-- ==== Sys2Proof/Laws/PerInstr.lean ====
section
/-! SUPPORT. One fact for every instruction, per constructor: its descriptor has the length of its
operation (R78), and its command word passes R88 items 1 to 3 with the operation code of R79. -/

namespace Sys2Proof.Laws.Encoding

/-- The operation codes (R79). -/
def opCode : Instr → Nat
  | .init _ _ _ _ _ _ => 1
  | .transmit _ _ _ _ => 2
  | .receive _ _ _ => 3
  | .calcTiming _ _ _ => 4
  | .read32 _ _ => 5
  | .write32 _ _ _ => 6

/-- A well-formed instruction's descriptor has its operation's length and a command word the decoder
accepts, with its operation code. -/
def Statement (i : Instr) : Prop :=
  WellFormed i = true →
    (encode i).length = descWords i ∧
      ∃ cmd ws, encode i = cmd :: ws ∧ commandKnown cmd = true ∧ commandClean cmd = true ∧
        bits cmd 3 0 = opCode i

theorem init (inst : Nat) (cfg : Cfg) (nbr dbr txid rxid : Word) :
    Statement (.init inst cfg nbr dbr txid rxid) := by
  intro h
  simp only [WellFormed, instFits, Bool.and_eq_true, decide_eq_true_eq] at h
  obtain ⟨h1, h2⟩ := commandWord_accepted (op := 1) (len := 0) (by omega) h.1 (by omega) (by simp)
  exact ⟨rfl, _, _, rfl, h1, h2, bits_commandWord_op (by omega)⟩

theorem transmit (inst len : Nat) (id src : Word) : Statement (.transmit inst len id src) := by
  intro h
  simp only [WellFormed, instFits, lenFits, Bool.and_eq_true, decide_eq_true_eq] at h
  obtain ⟨h1, h2⟩ := commandWord_accepted (op := 2) (by omega) h.1 h.2 (by simp)
  exact ⟨rfl, _, _, rfl, h1, h2, bits_commandWord_op (by omega)⟩

theorem receive (inst len : Nat) (dst : Word) : Statement (.receive inst len dst) := by
  intro h
  simp only [WellFormed, instFits, lenFits, Bool.and_eq_true, decide_eq_true_eq] at h
  obtain ⟨h1, h2⟩ := commandWord_accepted (op := 3) (by omega) h.1 h.2 (by simp)
  exact ⟨rfl, _, _, rfl, h1, h2, bits_commandWord_op (by omega)⟩

theorem calcTiming (inst : Nat) (tpar : Tpar) (nbr : Word) : Statement (.calcTiming inst tpar nbr) := by
  intro h
  simp only [WellFormed, instFits, Bool.and_eq_true, decide_eq_true_eq] at h
  obtain ⟨h1, h2⟩ := commandWord_accepted (op := 4) (len := 0) (by omega) h.1 (by omega) (by simp)
  exact ⟨rfl, _, _, rfl, h1, h2, bits_commandWord_op (by omega)⟩

theorem read32 (inst : Nat) (off : Word) : Statement (.read32 inst off) := by
  intro h
  simp only [WellFormed, instFits, decide_eq_true_eq] at h
  obtain ⟨h1, h2⟩ := commandWord_accepted (op := 5) (len := 0) (by omega) h (by omega) (by simp)
  exact ⟨rfl, _, _, rfl, h1, h2, bits_commandWord_op (by omega)⟩

theorem write32 (inst : Nat) (off val : Word) : Statement (.write32 inst off val) := by
  intro h
  simp only [WellFormed, instFits, decide_eq_true_eq] at h
  obtain ⟨h1, h2⟩ := commandWord_accepted (op := 6) (len := 0) (by omega) h (by omega) (by simp)
  exact ⟨rfl, _, _, rfl, h1, h2, bits_commandWord_op (by omega)⟩

end Sys2Proof.Laws.Encoding
end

◆ ◆ ◆ ◆ ◆ ◆ ◆

Print out every record again, exactly and in full.

-- ==== Sys2Proof/Laws/PerInstr.lean ====
section
/-! SUPPORT. One fact for every instruction, per constructor: its descriptor has the length of its
operation (R78), and its command word passes R88 items 1 to 3 with the operation code of R79. -/

namespace Sys2Proof.Laws.Encoding

/-- The operation codes (R79). -/
def opCode : Instr → Nat
  | .init _ _ _ _ _ _ => 1
  | .transmit _ _ _ _ => 2
  | .receive _ _ _ => 3
  | .calcTiming _ _ _ => 4
  | .read32 _ _ => 5
  | .write32 _ _ _ => 6

/-- A well-formed instruction's descriptor has its operation's length and a command word the decoder
accepts, with its operation code. -/
def Statement (i : Instr) : Prop :=
  WellFormed i = true →
    (encode i).length = descWords i ∧
      ∃ cmd ws, encode i = cmd :: ws ∧ commandKnown cmd = true ∧ commandClean cmd = true ∧
        bits cmd 3 0 = opCode i

theorem init (inst : Nat) (cfg : Cfg) (nbr dbr txid rxid : Word) :
    Statement (.init inst cfg nbr dbr txid rxid) := by
  intro h
  simp only [WellFormed, instFits, Bool.and_eq_true, decide_eq_true_eq] at h
  obtain ⟨h1, h2⟩ := commandWord_accepted (op := 1) (len := 0) (by omega) h.1 (by omega) (by simp)
  exact ⟨rfl, _, _, rfl, h1, h2, bits_commandWord_op (by omega)⟩

theorem transmit (inst len : Nat) (id src : Word) : Statement (.transmit inst len id src) := by
  intro h
  simp only [WellFormed, instFits, lenFits, Bool.and_eq_true, decide_eq_true_eq] at h
  obtain ⟨h1, h2⟩ := commandWord_accepted (op := 2) (by omega) h.1 h.2 (by simp)
  exact ⟨rfl, _, _, rfl, h1, h2, bits_commandWord_op (by omega)⟩

theorem receive (inst len : Nat) (dst : Word) : Statement (.receive inst len dst) := by
  intro h
  simp only [WellFormed, instFits, lenFits, Bool.and_eq_true, decide_eq_true_eq] at h
  obtain ⟨h1, h2⟩ := commandWord_accepted (op := 3) (by omega) h.1 h.2 (by simp)
  exact ⟨rfl, _, _, rfl, h1, h2, bits_commandWord_op (by omega)⟩

theorem calcTiming (inst : Nat) (tpar : Tpar) (nbr : Word) : Statement (.calcTiming inst tpar nbr) := by
  intro h
  simp only [WellFormed, instFits, Bool.and_eq_true, decide_eq_true_eq] at h
  obtain ⟨h1, h2⟩ := commandWord_accepted (op := 4) (len := 0) (by omega) h.1 (by omega) (by simp)
  exact ⟨rfl, _, _, rfl, h1, h2, bits_commandWord_op (by omega)⟩

theorem read32 (inst : Nat) (off : Word) : Statement (.read32 inst off) := by
  intro h
  simp only [WellFormed, instFits, decide_eq_true_eq] at h
  obtain ⟨h1, h2⟩ := commandWord_accepted (op := 5) (len := 0) (by omega) h (by omega) (by simp)
  exact ⟨rfl, _, _, rfl, h1, h2, bits_commandWord_op (by omega)⟩

theorem write32 (inst : Nat) (off val : Word) : Statement (.write32 inst off val) := by
  intro h
  simp only [WellFormed, instFits, decide_eq_true_eq] at h
  obtain ⟨h1, h2⟩ := commandWord_accepted (op := 6) (len := 0) (by omega) h (by omega) (by simp)
  exact ⟨rfl, _, _, rfl, h1, h2, bits_commandWord_op (by omega)⟩

end Sys2Proof.Laws.Encoding
end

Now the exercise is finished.